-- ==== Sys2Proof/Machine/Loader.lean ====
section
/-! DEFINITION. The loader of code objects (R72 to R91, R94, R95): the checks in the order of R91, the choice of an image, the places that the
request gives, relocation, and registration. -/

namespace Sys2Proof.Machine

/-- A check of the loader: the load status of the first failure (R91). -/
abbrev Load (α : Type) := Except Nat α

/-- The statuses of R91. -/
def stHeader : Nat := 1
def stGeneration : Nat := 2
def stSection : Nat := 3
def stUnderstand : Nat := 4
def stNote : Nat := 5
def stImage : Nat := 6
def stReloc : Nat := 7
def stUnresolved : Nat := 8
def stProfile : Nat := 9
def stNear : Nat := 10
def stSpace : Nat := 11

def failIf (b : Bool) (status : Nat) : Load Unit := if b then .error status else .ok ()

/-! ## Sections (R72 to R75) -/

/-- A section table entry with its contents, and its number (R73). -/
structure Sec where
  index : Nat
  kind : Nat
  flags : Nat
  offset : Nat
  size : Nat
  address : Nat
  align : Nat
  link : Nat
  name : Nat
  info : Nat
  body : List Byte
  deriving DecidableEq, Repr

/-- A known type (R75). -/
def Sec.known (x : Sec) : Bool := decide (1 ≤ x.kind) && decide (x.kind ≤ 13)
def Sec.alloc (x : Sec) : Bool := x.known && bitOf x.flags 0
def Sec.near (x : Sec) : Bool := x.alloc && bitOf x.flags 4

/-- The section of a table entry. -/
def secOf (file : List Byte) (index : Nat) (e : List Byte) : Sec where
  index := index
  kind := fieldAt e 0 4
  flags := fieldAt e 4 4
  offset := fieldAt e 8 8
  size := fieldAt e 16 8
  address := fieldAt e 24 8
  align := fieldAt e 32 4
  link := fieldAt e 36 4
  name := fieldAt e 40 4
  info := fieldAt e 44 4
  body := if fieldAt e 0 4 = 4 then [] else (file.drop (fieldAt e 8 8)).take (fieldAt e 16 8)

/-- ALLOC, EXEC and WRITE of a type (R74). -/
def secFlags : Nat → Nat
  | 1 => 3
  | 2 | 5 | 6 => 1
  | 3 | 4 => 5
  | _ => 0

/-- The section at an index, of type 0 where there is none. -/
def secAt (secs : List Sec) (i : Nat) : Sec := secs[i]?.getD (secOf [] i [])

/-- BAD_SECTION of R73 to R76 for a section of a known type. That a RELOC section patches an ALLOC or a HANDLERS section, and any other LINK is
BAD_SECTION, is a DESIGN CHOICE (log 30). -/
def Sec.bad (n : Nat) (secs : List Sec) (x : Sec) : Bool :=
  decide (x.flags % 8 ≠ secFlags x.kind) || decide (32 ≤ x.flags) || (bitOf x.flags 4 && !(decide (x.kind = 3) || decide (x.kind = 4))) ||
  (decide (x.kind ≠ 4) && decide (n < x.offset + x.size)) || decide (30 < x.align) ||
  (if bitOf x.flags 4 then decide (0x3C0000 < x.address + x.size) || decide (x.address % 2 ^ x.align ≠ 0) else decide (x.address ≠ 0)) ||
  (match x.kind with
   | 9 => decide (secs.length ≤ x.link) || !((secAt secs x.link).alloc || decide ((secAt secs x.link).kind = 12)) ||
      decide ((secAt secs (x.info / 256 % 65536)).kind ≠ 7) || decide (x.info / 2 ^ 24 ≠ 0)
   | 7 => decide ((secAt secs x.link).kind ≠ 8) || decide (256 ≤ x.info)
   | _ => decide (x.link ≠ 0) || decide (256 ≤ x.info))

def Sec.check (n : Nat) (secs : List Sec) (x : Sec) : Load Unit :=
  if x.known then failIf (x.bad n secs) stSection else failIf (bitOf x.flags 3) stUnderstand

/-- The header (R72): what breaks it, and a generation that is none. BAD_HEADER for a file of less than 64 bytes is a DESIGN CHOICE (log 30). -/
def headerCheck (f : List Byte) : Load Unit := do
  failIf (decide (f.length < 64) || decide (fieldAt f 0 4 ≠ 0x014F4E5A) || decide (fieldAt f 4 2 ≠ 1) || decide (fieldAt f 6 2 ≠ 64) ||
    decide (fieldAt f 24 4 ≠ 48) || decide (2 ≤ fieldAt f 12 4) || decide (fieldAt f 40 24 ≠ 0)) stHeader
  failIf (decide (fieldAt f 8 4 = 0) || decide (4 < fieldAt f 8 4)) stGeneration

● **PROBLEM TO SOLVE**
Write out every entry again, exactly as it appears.

● **WRITTEN SOLUTION**
-- ==== Sys2Proof/Machine/Loader.lean ====
section
/-! DEFINITION. The loader of code objects (R72 to R91, R94, R95): the checks in the order of R91, the choice of an image, the places that the
request gives, relocation, and registration. -/

namespace Sys2Proof.Machine

/-- A check of the loader: the load status of the first failure (R91). -/
abbrev Load (α : Type) := Except Nat α

/-- The statuses of R91. -/
def stHeader : Nat := 1
def stGeneration : Nat := 2
def stSection : Nat := 3
def stUnderstand : Nat := 4
def stNote : Nat := 5
def stImage : Nat := 6
def stReloc : Nat := 7
def stUnresolved : Nat := 8
def stProfile : Nat := 9
def stNear : Nat := 10
def stSpace : Nat := 11

def failIf (b : Bool) (status : Nat) : Load Unit := if b then .error status else .ok ()

/-! ## Sections (R72 to R75) -/

/-- A section table entry with its contents, and its number (R73). -/
structure Sec where
  index : Nat
  kind : Nat
  flags : Nat
  offset : Nat
  size : Nat
  address : Nat
  align : Nat
  link : Nat
  name : Nat
  info : Nat
  body : List Byte
  deriving DecidableEq, Repr

/-- A known type (R75). -/
def Sec.known (x : Sec) : Bool := decide (1 ≤ x.kind) && decide (x.kind ≤ 13)
def Sec.alloc (x : Sec) : Bool := x.known && bitOf x.flags 0
def Sec.near (x : Sec) : Bool := x.alloc && bitOf x.flags 4

/-- The section of a table entry. -/
def secOf (file : List Byte) (index : Nat) (e : List Byte) : Sec where
  index := index
  kind := fieldAt e 0 4
  flags := fieldAt e 4 4
  offset := fieldAt e 8 8
  size := fieldAt e 16 8
  address := fieldAt e 24 8
  align := fieldAt e 32 4
  link := fieldAt e 36 4
  name := fieldAt e 40 4
  info := fieldAt e 44 4
  body := if fieldAt e 0 4 = 4 then [] else (file.drop (fieldAt e 8 8)).take (fieldAt e 16 8)

/-- ALLOC, EXEC and WRITE of a type (R74). -/
def secFlags : Nat → Nat
  | 1 => 3
  | 2 | 5 | 6 => 1
  | 3 | 4 => 5
  | _ => 0

/-- The section at an index, of type 0 where there is none. -/
def secAt (secs : List Sec) (i : Nat) : Sec := secs[i]?.getD (secOf [] i [])

/-- BAD_SECTION of R73 to R76 for a section of a known type. That a RELOC section patches an ALLOC or a HANDLERS section, and any other LINK is
BAD_SECTION, is a DESIGN CHOICE (log 30). -/
def Sec.bad (n : Nat) (secs : List Sec) (x : Sec) : Bool :=
  decide (x.flags % 8 ≠ secFlags x.kind) || decide (32 ≤ x.flags) || (bitOf x.flags 4 && !(decide (x.kind = 3) || decide (x.kind = 4))) ||
  (decide (x.kind ≠ 4) && decide (n < x.offset + x.size)) || decide (30 < x.align) ||
  (if bitOf x.flags 4 then decide (0x3C0000 < x.address + x.size) || decide (x.address % 2 ^ x.align ≠ 0) else decide (x.address ≠ 0)) ||
  (match x.kind with
   | 9 => decide (secs.length ≤ x.link) || !((secAt secs x.link).alloc || decide ((secAt secs x.link).kind = 12)) ||
      decide ((secAt secs (x.info / 256 % 65536)).kind ≠ 7) || decide (x.info / 2 ^ 24 ≠ 0)
   | 7 => decide ((secAt secs x.link).kind ≠ 8) || decide (256 ≤ x.info)
   | _ => decide (x.link ≠ 0) || decide (256 ≤ x.info))

def Sec.check (n : Nat) (secs : List Sec) (x : Sec) : Load Unit :=
  if x.known then failIf (x.bad n secs) stSection else failIf (bitOf x.flags 3) stUnderstand

/-- The header (R72): what breaks it, and a generation that is none. BAD_HEADER for a file of less than 64 bytes is a DESIGN CHOICE (log 30). -/
def headerCheck (f : List Byte) : Load Unit := do
  failIf (decide (f.length < 64) || decide (fieldAt f 0 4 ≠ 0x014F4E5A) || decide (fieldAt f 4 2 ≠ 1) || decide (fieldAt f 6 2 ≠ 64) ||
    decide (fieldAt f 24 4 ≠ 48) || decide (2 ≤ fieldAt f 12 4) || decide (fieldAt f 40 24 ≠ 0)) stHeader
  failIf (decide (fieldAt f 8 4 = 0) || decide (4 < fieldAt f 8 4)) stGeneration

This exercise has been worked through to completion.